- _What is required_
Look below for the line holding "locked (R546). -/" and the line holding "else if r = 0x104". Transcribe exactly those lines and all lines between them, nothing more.

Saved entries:
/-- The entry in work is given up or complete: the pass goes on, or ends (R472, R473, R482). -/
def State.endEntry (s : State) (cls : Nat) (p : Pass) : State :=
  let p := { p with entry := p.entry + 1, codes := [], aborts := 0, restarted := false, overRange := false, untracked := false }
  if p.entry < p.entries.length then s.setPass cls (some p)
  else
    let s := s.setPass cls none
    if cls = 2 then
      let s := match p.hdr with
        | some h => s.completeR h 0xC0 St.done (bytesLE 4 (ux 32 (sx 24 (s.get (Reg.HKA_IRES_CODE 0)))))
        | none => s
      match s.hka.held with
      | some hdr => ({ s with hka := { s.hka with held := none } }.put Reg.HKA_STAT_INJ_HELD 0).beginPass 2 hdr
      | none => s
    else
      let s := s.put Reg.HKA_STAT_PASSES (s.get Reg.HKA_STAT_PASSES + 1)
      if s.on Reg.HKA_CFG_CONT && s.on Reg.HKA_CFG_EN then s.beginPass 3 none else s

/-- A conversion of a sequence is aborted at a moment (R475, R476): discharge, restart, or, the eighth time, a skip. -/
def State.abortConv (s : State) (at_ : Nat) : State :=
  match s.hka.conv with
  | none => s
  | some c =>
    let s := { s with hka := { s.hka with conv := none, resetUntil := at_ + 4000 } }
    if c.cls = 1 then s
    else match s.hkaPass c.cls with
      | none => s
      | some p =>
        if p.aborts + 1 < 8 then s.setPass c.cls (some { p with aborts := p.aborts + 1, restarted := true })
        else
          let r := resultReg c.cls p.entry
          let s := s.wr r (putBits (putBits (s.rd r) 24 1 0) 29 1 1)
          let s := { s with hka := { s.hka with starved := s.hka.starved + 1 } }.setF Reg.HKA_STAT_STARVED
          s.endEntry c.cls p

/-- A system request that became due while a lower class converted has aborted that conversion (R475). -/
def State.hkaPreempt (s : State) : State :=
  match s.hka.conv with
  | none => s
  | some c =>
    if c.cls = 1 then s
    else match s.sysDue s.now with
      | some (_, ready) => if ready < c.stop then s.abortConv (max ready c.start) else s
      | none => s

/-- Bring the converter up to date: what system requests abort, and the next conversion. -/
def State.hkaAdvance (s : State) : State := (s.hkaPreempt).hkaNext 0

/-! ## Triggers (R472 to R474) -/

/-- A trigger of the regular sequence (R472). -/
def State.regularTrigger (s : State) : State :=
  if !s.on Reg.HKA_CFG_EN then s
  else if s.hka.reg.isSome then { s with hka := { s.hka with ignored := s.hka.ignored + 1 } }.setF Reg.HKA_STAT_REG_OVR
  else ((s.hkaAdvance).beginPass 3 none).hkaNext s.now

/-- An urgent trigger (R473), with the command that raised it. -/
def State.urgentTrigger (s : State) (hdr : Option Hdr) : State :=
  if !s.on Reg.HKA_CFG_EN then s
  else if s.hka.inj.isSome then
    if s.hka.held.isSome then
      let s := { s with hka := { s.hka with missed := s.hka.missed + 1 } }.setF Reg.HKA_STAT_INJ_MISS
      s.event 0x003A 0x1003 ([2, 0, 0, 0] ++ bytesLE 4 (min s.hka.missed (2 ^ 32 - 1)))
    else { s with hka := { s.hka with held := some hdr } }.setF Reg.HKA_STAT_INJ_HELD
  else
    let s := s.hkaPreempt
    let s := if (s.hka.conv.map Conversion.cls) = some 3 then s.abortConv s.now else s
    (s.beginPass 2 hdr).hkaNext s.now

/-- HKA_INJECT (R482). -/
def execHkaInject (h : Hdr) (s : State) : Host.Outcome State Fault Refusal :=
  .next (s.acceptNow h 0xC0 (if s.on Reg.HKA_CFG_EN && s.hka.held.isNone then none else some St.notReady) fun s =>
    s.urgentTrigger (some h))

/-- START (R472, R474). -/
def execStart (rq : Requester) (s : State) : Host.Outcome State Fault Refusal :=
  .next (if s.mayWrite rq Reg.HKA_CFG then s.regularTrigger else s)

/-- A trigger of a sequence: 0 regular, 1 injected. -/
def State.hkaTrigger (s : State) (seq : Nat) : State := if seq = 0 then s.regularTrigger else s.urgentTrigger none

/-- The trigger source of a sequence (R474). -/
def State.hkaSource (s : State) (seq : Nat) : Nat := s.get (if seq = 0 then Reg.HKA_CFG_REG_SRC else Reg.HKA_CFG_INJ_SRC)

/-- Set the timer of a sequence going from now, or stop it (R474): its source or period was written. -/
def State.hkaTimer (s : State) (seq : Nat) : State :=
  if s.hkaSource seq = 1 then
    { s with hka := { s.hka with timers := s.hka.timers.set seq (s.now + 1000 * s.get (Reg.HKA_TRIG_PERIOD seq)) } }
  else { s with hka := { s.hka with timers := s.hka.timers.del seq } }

==

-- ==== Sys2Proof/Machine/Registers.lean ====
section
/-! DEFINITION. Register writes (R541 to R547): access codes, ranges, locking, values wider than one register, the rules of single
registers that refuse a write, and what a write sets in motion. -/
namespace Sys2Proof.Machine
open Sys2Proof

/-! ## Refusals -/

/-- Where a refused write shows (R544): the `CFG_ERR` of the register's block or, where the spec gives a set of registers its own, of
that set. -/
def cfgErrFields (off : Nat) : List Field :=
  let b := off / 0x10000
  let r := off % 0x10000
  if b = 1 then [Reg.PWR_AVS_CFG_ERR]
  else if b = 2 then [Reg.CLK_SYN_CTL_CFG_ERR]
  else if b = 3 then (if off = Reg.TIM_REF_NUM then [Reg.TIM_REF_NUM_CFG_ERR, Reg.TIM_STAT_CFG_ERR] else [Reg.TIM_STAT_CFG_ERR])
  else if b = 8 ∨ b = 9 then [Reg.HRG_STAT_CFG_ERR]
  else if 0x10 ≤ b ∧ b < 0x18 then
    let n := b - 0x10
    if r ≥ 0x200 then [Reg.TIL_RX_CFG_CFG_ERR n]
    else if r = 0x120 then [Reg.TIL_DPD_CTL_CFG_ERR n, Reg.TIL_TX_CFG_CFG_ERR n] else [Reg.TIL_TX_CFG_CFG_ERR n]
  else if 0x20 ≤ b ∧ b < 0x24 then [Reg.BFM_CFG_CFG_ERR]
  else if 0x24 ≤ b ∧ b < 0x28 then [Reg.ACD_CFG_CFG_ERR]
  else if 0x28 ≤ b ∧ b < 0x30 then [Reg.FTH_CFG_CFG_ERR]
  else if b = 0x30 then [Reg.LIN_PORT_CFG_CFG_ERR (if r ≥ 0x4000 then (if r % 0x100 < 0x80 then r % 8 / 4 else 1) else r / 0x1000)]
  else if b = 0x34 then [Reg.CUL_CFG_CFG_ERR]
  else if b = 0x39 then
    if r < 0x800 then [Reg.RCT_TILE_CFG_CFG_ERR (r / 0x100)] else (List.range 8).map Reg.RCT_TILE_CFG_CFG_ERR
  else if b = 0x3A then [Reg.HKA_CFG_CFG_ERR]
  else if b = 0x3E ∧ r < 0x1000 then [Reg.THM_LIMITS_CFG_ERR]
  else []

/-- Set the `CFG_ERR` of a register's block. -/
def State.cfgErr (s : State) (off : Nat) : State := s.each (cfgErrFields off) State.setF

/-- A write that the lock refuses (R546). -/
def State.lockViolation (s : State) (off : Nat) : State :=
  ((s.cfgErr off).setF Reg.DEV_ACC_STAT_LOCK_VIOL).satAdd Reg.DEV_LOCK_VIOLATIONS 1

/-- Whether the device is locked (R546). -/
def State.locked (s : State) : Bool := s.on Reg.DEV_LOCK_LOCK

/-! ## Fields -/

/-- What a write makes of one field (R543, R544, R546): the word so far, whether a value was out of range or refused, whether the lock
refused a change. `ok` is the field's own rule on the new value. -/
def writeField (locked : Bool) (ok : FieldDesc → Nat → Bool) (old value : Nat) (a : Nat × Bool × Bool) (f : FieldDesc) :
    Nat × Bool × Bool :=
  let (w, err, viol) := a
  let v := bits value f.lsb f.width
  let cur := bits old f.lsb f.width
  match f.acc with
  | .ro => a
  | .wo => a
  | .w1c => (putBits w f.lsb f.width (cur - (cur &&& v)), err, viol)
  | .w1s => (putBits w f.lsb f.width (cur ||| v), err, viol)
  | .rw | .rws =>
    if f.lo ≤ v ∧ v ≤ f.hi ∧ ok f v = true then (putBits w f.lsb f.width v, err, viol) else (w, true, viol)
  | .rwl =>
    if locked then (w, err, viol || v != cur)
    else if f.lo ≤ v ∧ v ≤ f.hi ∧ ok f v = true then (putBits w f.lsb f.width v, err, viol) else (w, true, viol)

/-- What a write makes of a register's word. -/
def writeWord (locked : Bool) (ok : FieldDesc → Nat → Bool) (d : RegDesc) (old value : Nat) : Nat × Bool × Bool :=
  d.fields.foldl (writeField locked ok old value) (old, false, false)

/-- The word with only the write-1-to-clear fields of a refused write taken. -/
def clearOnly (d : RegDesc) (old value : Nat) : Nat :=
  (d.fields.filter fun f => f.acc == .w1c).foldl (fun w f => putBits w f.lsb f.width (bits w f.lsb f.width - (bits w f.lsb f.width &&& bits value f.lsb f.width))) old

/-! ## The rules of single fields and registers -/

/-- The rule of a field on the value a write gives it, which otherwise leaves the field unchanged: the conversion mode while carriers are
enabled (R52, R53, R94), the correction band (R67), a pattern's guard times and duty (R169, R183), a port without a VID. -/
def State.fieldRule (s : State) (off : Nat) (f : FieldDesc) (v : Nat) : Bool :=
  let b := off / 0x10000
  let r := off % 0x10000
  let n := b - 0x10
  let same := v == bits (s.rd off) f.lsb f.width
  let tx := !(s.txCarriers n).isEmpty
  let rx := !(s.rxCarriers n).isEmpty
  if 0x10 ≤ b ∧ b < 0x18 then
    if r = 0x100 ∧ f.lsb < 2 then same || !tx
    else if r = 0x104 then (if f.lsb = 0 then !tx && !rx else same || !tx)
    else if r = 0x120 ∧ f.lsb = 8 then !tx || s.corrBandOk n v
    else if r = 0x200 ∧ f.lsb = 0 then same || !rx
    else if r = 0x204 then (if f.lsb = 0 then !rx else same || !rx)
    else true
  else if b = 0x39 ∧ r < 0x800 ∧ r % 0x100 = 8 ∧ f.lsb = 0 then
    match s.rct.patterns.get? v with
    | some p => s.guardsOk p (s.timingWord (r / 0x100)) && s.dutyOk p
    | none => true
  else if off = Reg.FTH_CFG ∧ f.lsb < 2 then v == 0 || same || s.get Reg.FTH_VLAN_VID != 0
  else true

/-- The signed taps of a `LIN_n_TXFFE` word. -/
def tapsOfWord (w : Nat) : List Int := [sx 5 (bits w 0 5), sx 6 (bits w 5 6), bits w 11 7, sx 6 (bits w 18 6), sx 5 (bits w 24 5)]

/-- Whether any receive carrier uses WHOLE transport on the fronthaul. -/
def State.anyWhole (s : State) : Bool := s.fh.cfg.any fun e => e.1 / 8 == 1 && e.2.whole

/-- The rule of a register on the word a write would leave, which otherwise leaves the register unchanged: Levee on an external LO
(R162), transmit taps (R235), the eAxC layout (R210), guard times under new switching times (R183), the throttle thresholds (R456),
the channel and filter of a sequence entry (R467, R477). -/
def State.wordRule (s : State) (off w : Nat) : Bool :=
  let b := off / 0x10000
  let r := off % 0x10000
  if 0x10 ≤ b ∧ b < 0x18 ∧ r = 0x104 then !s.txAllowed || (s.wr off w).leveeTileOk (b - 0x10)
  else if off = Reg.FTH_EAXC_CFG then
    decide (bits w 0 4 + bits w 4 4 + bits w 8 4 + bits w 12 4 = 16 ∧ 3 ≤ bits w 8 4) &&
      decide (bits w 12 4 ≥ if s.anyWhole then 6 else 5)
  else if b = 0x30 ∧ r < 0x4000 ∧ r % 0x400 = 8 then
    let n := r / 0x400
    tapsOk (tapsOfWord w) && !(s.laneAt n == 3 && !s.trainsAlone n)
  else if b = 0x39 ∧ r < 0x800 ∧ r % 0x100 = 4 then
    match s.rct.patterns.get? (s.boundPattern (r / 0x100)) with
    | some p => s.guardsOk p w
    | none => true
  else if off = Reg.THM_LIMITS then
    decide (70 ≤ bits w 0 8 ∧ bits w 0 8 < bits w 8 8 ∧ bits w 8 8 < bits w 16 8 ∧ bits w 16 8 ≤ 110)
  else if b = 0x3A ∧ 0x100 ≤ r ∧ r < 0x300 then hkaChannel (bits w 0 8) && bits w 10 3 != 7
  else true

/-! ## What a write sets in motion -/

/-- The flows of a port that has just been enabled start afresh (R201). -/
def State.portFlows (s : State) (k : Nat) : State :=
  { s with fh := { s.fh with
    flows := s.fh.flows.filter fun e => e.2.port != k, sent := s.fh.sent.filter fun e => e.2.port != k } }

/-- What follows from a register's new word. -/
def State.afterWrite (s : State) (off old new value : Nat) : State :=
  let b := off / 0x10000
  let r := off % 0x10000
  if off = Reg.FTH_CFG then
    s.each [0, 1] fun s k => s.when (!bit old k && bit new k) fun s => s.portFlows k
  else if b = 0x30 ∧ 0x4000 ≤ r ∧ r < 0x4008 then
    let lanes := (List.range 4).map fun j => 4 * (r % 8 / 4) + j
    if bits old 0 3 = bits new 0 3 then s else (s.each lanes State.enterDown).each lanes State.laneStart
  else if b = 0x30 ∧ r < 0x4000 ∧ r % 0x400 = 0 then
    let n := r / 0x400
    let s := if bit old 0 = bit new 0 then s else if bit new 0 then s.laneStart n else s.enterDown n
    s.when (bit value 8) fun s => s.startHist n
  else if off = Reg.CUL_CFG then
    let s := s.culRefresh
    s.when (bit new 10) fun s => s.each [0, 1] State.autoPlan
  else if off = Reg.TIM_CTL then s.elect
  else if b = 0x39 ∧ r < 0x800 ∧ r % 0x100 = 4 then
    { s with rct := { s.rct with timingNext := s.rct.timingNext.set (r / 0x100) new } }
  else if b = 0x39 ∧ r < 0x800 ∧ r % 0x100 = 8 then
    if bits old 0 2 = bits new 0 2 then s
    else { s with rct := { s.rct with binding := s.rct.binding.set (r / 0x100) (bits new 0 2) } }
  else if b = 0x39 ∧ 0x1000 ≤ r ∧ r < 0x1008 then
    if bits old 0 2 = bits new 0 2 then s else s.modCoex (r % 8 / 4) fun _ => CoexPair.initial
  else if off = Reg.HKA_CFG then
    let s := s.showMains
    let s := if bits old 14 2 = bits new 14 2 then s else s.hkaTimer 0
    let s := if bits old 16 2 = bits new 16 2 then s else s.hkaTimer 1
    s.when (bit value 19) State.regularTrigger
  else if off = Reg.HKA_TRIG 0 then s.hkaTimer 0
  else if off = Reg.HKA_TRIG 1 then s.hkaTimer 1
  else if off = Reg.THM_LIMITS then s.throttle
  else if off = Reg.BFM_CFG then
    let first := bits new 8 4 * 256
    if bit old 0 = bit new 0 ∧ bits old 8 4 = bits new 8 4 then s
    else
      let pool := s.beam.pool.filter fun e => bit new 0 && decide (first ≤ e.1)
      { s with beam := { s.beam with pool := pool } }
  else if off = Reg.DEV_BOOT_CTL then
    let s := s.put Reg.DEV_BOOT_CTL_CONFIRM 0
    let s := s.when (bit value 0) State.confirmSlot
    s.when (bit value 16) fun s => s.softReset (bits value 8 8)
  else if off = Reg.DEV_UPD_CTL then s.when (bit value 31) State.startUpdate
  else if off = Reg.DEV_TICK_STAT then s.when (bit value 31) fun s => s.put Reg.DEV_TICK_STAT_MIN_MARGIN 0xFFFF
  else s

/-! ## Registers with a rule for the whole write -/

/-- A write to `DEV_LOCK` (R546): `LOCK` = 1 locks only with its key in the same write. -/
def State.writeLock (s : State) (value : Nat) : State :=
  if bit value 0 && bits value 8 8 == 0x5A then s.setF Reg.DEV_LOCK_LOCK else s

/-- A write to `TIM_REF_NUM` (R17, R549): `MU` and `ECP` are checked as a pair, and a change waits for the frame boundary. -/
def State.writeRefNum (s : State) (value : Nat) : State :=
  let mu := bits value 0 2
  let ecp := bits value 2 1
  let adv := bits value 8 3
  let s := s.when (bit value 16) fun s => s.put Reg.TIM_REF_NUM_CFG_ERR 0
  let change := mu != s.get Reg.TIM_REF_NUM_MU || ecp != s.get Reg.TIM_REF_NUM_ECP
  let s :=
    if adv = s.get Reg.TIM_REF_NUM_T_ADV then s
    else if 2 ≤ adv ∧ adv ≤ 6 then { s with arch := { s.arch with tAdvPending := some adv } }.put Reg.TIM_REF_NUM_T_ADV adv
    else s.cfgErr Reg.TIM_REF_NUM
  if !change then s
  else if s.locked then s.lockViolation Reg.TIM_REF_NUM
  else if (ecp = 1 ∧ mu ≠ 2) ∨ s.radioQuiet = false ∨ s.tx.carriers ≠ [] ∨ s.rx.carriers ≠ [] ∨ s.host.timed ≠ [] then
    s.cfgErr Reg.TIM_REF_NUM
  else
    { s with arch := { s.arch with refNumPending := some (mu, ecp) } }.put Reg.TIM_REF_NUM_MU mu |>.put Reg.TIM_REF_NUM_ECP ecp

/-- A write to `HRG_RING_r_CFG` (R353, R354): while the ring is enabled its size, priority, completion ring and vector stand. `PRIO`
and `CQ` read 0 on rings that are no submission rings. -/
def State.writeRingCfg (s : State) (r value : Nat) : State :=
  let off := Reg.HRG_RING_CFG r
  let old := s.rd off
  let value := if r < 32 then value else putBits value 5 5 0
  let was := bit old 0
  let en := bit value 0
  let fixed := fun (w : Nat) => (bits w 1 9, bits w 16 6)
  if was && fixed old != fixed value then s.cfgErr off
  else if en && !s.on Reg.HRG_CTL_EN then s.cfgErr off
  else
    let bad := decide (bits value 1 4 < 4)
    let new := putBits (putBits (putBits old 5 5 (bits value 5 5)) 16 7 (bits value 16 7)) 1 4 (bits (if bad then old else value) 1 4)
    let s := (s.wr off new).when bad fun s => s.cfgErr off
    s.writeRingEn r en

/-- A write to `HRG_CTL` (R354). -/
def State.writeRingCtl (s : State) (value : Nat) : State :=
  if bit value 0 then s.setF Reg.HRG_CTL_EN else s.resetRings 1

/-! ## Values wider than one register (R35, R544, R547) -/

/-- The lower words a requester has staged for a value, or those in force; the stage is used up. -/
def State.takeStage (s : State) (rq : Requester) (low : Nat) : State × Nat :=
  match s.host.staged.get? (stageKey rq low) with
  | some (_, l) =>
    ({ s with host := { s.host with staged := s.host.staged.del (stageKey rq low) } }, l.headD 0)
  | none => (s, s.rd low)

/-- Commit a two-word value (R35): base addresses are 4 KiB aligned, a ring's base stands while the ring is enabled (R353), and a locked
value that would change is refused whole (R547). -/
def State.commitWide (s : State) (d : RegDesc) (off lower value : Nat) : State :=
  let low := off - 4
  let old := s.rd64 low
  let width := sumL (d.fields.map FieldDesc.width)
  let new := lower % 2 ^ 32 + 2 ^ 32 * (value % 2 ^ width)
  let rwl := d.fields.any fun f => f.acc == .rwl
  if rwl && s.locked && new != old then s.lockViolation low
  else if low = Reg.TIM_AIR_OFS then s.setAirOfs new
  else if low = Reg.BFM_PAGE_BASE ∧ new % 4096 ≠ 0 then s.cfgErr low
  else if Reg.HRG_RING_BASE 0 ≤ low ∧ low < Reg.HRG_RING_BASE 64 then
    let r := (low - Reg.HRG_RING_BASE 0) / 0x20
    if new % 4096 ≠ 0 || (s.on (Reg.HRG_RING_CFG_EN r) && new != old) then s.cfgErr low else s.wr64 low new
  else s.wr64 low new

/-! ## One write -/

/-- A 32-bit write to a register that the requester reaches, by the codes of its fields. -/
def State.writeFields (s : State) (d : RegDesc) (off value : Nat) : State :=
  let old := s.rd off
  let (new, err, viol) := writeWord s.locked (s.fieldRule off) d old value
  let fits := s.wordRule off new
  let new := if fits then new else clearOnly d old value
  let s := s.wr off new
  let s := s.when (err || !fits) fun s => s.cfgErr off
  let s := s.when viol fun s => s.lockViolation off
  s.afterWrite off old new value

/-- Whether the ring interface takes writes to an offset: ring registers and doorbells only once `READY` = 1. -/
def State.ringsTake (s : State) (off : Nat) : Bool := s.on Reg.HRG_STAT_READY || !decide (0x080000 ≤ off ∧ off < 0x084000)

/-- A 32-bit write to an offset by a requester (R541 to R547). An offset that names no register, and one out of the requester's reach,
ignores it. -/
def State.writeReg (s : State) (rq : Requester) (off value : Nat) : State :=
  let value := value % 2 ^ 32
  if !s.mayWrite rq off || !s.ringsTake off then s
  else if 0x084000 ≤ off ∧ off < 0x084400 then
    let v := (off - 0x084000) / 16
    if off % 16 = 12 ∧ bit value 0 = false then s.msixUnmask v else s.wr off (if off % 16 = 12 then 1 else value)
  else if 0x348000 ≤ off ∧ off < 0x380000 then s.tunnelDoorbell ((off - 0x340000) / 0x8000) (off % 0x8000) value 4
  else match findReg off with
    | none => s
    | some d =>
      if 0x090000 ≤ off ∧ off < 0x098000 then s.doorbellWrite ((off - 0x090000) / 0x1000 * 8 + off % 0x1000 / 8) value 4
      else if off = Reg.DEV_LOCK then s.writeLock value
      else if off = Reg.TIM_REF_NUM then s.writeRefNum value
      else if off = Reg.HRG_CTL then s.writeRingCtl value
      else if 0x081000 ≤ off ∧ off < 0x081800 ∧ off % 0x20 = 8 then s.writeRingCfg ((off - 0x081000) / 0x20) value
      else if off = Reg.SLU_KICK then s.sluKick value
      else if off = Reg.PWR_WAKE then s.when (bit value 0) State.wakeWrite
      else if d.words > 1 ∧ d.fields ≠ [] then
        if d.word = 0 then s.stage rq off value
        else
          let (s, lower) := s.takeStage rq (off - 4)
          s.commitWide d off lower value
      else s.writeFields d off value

--

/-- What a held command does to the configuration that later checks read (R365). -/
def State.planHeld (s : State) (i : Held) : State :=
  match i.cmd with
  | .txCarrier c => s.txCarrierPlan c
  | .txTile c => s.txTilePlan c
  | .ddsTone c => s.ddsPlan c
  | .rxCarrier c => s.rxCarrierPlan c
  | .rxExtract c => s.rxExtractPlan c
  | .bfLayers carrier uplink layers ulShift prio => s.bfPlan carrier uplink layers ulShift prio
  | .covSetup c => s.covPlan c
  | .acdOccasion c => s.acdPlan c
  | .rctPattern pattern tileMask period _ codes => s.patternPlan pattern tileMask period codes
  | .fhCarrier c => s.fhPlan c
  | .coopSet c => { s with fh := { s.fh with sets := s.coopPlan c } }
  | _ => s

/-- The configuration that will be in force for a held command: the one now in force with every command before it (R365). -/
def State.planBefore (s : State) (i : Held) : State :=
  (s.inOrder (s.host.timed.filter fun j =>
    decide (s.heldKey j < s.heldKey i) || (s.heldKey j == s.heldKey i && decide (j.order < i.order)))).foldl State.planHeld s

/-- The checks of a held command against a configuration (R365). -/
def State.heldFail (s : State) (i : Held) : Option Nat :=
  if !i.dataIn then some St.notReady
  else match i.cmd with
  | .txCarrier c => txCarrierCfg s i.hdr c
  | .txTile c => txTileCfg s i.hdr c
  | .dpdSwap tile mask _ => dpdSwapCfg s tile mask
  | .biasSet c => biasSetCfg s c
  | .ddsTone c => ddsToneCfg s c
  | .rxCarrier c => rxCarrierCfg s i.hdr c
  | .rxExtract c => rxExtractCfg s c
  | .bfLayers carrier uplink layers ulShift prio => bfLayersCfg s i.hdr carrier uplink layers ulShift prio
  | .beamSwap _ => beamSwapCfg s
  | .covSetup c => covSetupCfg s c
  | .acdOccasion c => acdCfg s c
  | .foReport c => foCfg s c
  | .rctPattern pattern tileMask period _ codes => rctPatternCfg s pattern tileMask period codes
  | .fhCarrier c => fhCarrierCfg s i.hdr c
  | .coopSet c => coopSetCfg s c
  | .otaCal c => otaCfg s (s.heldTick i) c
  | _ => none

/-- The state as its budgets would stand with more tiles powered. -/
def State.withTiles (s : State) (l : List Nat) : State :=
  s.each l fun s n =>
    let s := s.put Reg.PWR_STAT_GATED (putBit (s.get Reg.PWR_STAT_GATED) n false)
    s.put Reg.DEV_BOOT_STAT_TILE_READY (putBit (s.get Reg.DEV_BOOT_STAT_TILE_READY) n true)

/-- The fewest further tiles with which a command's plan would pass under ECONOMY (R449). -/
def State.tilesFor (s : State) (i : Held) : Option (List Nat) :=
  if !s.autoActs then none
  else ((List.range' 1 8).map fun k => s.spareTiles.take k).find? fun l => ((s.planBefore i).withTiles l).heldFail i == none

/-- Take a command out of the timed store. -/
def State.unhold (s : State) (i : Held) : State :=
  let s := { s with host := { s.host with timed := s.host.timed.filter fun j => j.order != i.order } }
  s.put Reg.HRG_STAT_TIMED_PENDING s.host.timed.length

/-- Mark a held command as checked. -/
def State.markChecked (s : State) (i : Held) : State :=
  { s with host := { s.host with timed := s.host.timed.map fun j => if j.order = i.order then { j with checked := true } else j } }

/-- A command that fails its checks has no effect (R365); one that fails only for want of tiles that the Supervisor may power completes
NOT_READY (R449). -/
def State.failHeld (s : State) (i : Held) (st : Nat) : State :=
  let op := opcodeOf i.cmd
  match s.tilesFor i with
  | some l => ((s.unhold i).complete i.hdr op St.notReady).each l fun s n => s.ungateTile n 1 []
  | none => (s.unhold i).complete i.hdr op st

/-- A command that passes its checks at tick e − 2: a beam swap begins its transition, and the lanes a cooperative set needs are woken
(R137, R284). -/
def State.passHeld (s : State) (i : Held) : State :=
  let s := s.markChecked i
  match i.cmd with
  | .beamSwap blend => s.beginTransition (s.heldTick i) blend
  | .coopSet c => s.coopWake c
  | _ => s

- _Answer area_
/-- Whether the device is locked (R546). -/
def State.locked (s : State) : Bool := s.on Reg.DEV_LOCK_LOCK

/-! ## Fields -/

/-- What a write makes of one field (R543, R544, R546): the word so far, whether a value was out of range or refused, whether the lock
refused a change. `ok` is the field's own rule on the new value. -/
def writeField (locked : Bool) (ok : FieldDesc → Nat → Bool) (old value : Nat) (a : Nat × Bool × Bool) (f : FieldDesc) :
    Nat × Bool × Bool :=
  let (w, err, viol) := a
  let v := bits value f.lsb f.width
  let cur := bits old f.lsb f.width
  match f.acc with
  | .ro => a
  | .wo => a
  | .w1c => (putBits w f.lsb f.width (cur - (cur &&& v)), err, viol)
  | .w1s => (putBits w f.lsb f.width (cur ||| v), err, viol)
  | .rw | .rws =>
    if f.lo ≤ v ∧ v ≤ f.hi ∧ ok f v = true then (putBits w f.lsb f.width v, err, viol) else (w, true, viol)
  | .rwl =>
    if locked then (w, err, viol || v != cur)
    else if f.lo ≤ v ∧ v ≤ f.hi ∧ ok f v = true then (putBits w f.lsb f.width v, err, viol) else (w, true, viol)

/-- What a write makes of a register's word. -/
def writeWord (locked : Bool) (ok : FieldDesc → Nat → Bool) (d : RegDesc) (old value : Nat) : Nat × Bool × Bool :=
  d.fields.foldl (writeField locked ok old value) (old, false, false)

/-- The word with only the write-1-to-clear fields of a refused write taken. -/
def clearOnly (d : RegDesc) (old value : Nat) : Nat :=
  (d.fields.filter fun f => f.acc == .w1c).foldl (fun w f => putBits w f.lsb f.width (bits w f.lsb f.width - (bits w f.lsb f.width &&& bits value f.lsb f.width))) old

/-! ## The rules of single fields and registers -/

/-- The rule of a field on the value a write gives it, which otherwise leaves the field unchanged: the conversion mode while carriers are
enabled (R52, R53, R94), the correction band (R67), a pattern's guard times and duty (R169, R183), a port without a VID. -/
def State.fieldRule (s : State) (off : Nat) (f : FieldDesc) (v : Nat) : Bool :=
  let b := off / 0x10000
  let r := off % 0x10000
  let n := b - 0x10
  let same := v == bits (s.rd off) f.lsb f.width
  let tx := !(s.txCarriers n).isEmpty
  let rx := !(s.rxCarriers n).isEmpty
  if 0x10 ≤ b ∧ b < 0x18 then
    if r = 0x100 ∧ f.lsb < 2 then same || !tx
    else if r = 0x104 then (if f.lsb = 0 then !tx && !rx else same || !tx)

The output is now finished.